What the task requires: Find every line in the records below that holds the word "DeserializeTouches", and copy it out.

Collected data entries
theorem noWrap_of_fits {s : State} (legal : s.cfg.wellFormed = true) (fits : ¬ SerializeOverCapacity s) :
    10 + 2 * s.k.toNat + s.plen.toNat < 2 ^ 32 := by
  have cap := Config.obufCap_lt_of_wellFormed legal
  rw [SerializeOverCapacity] at fits
  omega

/-- Settles O18: the two ends of the command write the fields of `SerializeTouches` only, and OBUF below the image's end. -/
theorem serializeFrame : Obligations.SerializeFrame := by
  intro s t legal run
  rcases exec_serialize_cases run with ⟨-, rfl⟩ | ⟨fits, rfl⟩
  · have notDone : ¬ EndedDone (raiseError .capacity (accept .serialize s)) := fun done =>
      done.not_error (raiseError_endedError _ _)
    exact ⟨⟨rfl, rfl, rfl, rfl⟩, rfl, rfl, rfl, rfl, fun _ => rfl, fun _ => rfl, fun _ _ => ⟨rfl, rfl⟩, rfl, rfl, rfl, rfl,
      rfl, rfl, by simp, fun done => absurd done notDone,
      fun _ => ⟨fun _ => rfl, rfl, rfl, raiseError_statusRestKept (i := .serialize) rfl⟩⟩
  · obtain ⟨_, _, _, _, _, _, _, _, _, _, _, _, _, _, past⟩ := serialize_holdsImage (noWrap_of_fits legal fits)
    have done := serialize_endedDone s
    have zero := serialize_zero s
    have touches := serialize_touches s
    generalize finish (serializeWrites (accept .serialize s)) = t at *
    obtain ⟨_, _, _, _, _, _, _, _, rfl⟩ := touches
    exact ⟨⟨rfl, rfl, rfl, rfl⟩, rfl, rfl, rfl, rfl, fun _ => rfl, fun _ => rfl, fun _ _ => ⟨rfl, rfl⟩, rfl, rfl, rfl, rfl,
      rfl, rfl, zero, fun _ => past, fun not => absurd done not⟩

/-! ### DESERIALIZE -/

/-- The fields DESERIALIZE can change. -/
def DeserializeTouches (s t : State) : Prop :=
  ∃ status cmdr cnt poff k plen pbuf sym freq phase ip j,
    t = { s with
          status := status, cmdr := cmdr, cnt := cnt, poff := poff, k := k, plen := plen, pbuf := pbuf, alphaSym := sym
          alphaFreq := freq, phase := phase, cursors := { s.cursors with ip := ip, j := j } }

theorem deserialize_touches (s : State) : DeserializeTouches s (finish (commitImage (checking s))) :=
  ⟨_, _, _, _, _, _, _, _, _, _, _, _, rfl⟩

theorem deserialize_endedDone (s : State) : EndedDone (finish (commitImage (checking s))) :=
  finish_endedDone (by rw [commitImage_status]; exact accept_err .deserialize s)

theorem exec_deserialize_cases {s t : State} (run : exec .deserialize s = .next t) :
    (PassesCheck s ∧ t = finish (commitImage (checking s))) ∨
      (¬ PassesCheck s ∧ t = raiseError (checkImage (checking s)) (checking s)) := by
  by_cases passes : PassesCheck s
  · cases run.symm.trans (exec_deserialize_of_passes passes)
    exact .inl ⟨passes, rfl⟩
  · rcases deserializeBody_cases (accept .deserialize s) with ⟨e, _, found, body⟩ | ⟨passed, _⟩
    · have failed : exec .deserialize s = _ := congrArg complete body
      subst found
      cases run.symm.trans failed
      exact .inr ⟨passes, rfl⟩
    · exact absurd ((passesCheck_checking s).1 ((checkImage_eq_none_iff _).1 passed)) passes

/-- A command ended with outcome `e`: DONE when there is no error, ERROR with the code when there is one. -/
def EndsWith : ErrCode → State → Prop
  | .none => EndedDone
  | e => EndedError e

theorem endsWith_of_isError {e : ErrCode} (isError : e ≠ .none) (t : State) : EndsWith e t = EndedError e t := by
  rw [EndsWith.eq_2 _ isError]

theorem endsWith_ite (c : Prop) [Decidable c] (e rest : ErrCode) (t : State) :
    EndsWith (if c then e else rest) t = if c then EndsWith e t else EndsWith rest t :=
  apply_ite (EndsWith · t) c e rest

/-- DESERIALIZE ends with what CHECK found. -/
theorem exec_deserialize_endsWith (s : State) :
    ∃ t, exec .deserialize s = .next t ∧ EndsWith (checkImage (checking s)) t := by
  rcases deserializeBody_cases (accept .deserialize s) with ⟨e, isError, found, body⟩ | ⟨passed, body⟩
  · have found' : checkImage (checking s) = e := found
    refine ⟨_, congrArg complete body, ?_⟩
    rw [found', endsWith_of_isError isError]
    exact raiseError_endedError _ _
  · have passed' : checkImage (checking s) = .none := passed
    refine ⟨_, congrArg complete body, ?_⟩
    rw [passed']
    exact deserialize_endedDone s

/-- CHECK's six tests in their order (R196), over the bytes of IBUF. -/
def testsInOrder (s : State) : ErrCode :=
  if s.cfg.ibufCap < s.ilen.toNat then .capacity
  else if s.ilen.toNat < 4 ∨ s.byteAt .ibuf 0 ≠ 0x48#8 ∨ s.byteAt .ibuf 1 ≠ 0x55#8 ∨ s.byteAt .ibuf 2 ≠ 0x46#8 ∨
      s.byteAt .ibuf 3 ≠ 0x46#8 then .fmtMagic
  else if s.ilen.toNat < 10 then .fmtRange
  else if ¬ (10 < namedOffset s ∧ namedOffset s < s.ilen.toNat) then .fmtRange
  else if (namedOffset s - 10) % 2 = 1 then .fmtOdd
  else if 256 < (namedOffset s - 10) / 2 ∨ s.cfg.pbufCap < s.ilen.toNat - namedOffset s then .capacity
  else .none

theorem checkImage_eq_testsInOrder (s : State) : checkImage s = testsInOrder s := by
  have tag : s.bytesFrom .ibuf 0 4 = magicTag ↔ ¬ (s.byteAt .ibuf 0 ≠ 0x48#8 ∨ s.byteAt .ibuf 1 ≠ 0x55#8 ∨
      s.byteAt .ibuf 2 ≠ 0x46#8 ∨ s.byteAt .ibuf 3 ≠ 0x46#8) := by
    rw [bytesFrom_eq_magicTag_iff]
    tauto
  unfold checkImage testsInOrder
  simp only [ne_eq, tag, imageEntries, imageOffset_eq_namedOffset, Config.alphaCap]
  by_cases short : s.ilen.toNat < 4
  · simp only [short, true_or, if_true]
  · simp only [short, false_or, if_false, not_not]

theorem testsInOrder_checking (s : State) : testsInOrder (checking s) = testsInOrder s :=
  rfl

/-- Settles O19: the command ends with the code of the first failing test. -/
theorem deserializeTestsInOrder : Obligations.DeserializeTestsInOrder := by
  intro s
  obtain ⟨t, run, ends⟩ := exec_deserialize_endsWith s
  refine ⟨t, run, ?_⟩
  rw [checkImage_eq_testsInOrder, testsInOrder_checking] at ends
  simp only [testsInOrder, endsWith_ite] at ends
  exact ends

/-- Settles O21: COMMIT writes the fields of `DeserializeTouches` only, and a failing CHECK only STATUS, CMDR and PHASE. -/
theorem deserializeFrame : Obligations.DeserializeFrame := by
  intro s t run
  rcases exec_deserialize_cases run with ⟨passes, rfl⟩ | ⟨-, rfl⟩
  · have done := deserialize_endedDone s
    have statusRest : StatusRestKept s (finish (commitImage (checking s))) :=
      finish_statusRestKept (i := .deserialize) (commitImage_status (checking s))
    have entries : SameEntriesFrom (finish (commitImage (checking s))).k.toNat s (finish (commitImage (checking s))) := by
      obtain ⟨_, _, _, _, _, _, _, _, _, _, hk, _⟩ := (passesCheck_checking s).2 passes
      intro j hj
      rw [finish_k, commitImage_k hk] at hj
      rw [finish_byteAt, finish_freqAt, commitImage_byteAt_alphaSym, commitImage_freqAt, if_neg (Nat.not_lt.2 hj),
        if_neg (Nat.not_lt.2 hj)]
      exact ⟨rfl, rfl⟩
    have payload : SameBytesFrom .pbuf (finish (commitImage (checking s))).plen.toNat s (finish (commitImage (checking s))) := by
      intro i hi
      rw [finish_plen, commitImage_plen] at hi
      rw [finish_byteAt, commitImage_byteAt_pbuf, if_neg (Nat.not_lt.2 hi)]
      rfl
    have touches := deserialize_touches s
    generalize finish (commitImage (checking s)) = t at *
    obtain ⟨_, _, _, _, _, _, _, _, _, _, _, _, rfl⟩ := touches
    exact ⟨⟨rfl, rfl, rfl, rfl⟩, rfl, rfl, statusRest, fun _ => rfl, fun _ => rfl, rfl, rfl, rfl, rfl, rfl, rfl,
      fun _ => ⟨entries, payload⟩, fun not => absurd done not⟩
  · have notDone : ¬ EndedDone (raiseError (checkImage (checking s)) (checking s)) := fun done =>
      done.not_error (raiseError_endedError _ _)
    exact ⟨⟨rfl, rfl, rfl, rfl⟩, rfl, rfl, raiseError_statusRestKept (i := .deserialize) rfl, fun _ => rfl, fun _ => rfl, rfl,
      rfl, rfl, rfl, rfl, rfl, fun done => absurd done notDone,
      fun _ => ⟨rfl, rfl, rfl, rfl, fun _ => rfl, fun _ _ => ⟨rfl, rfl⟩⟩⟩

Task answer:
def DeserializeTouches (s t : State) : Prop :=
theorem deserialize_touches (s : State) : DeserializeTouches s (finish (commitImage (checking s))) :=
/-- Settles O21: COMMIT writes the fields of `DeserializeTouches` only, and a failing CHECK only STATUS, CMDR and PHASE. -/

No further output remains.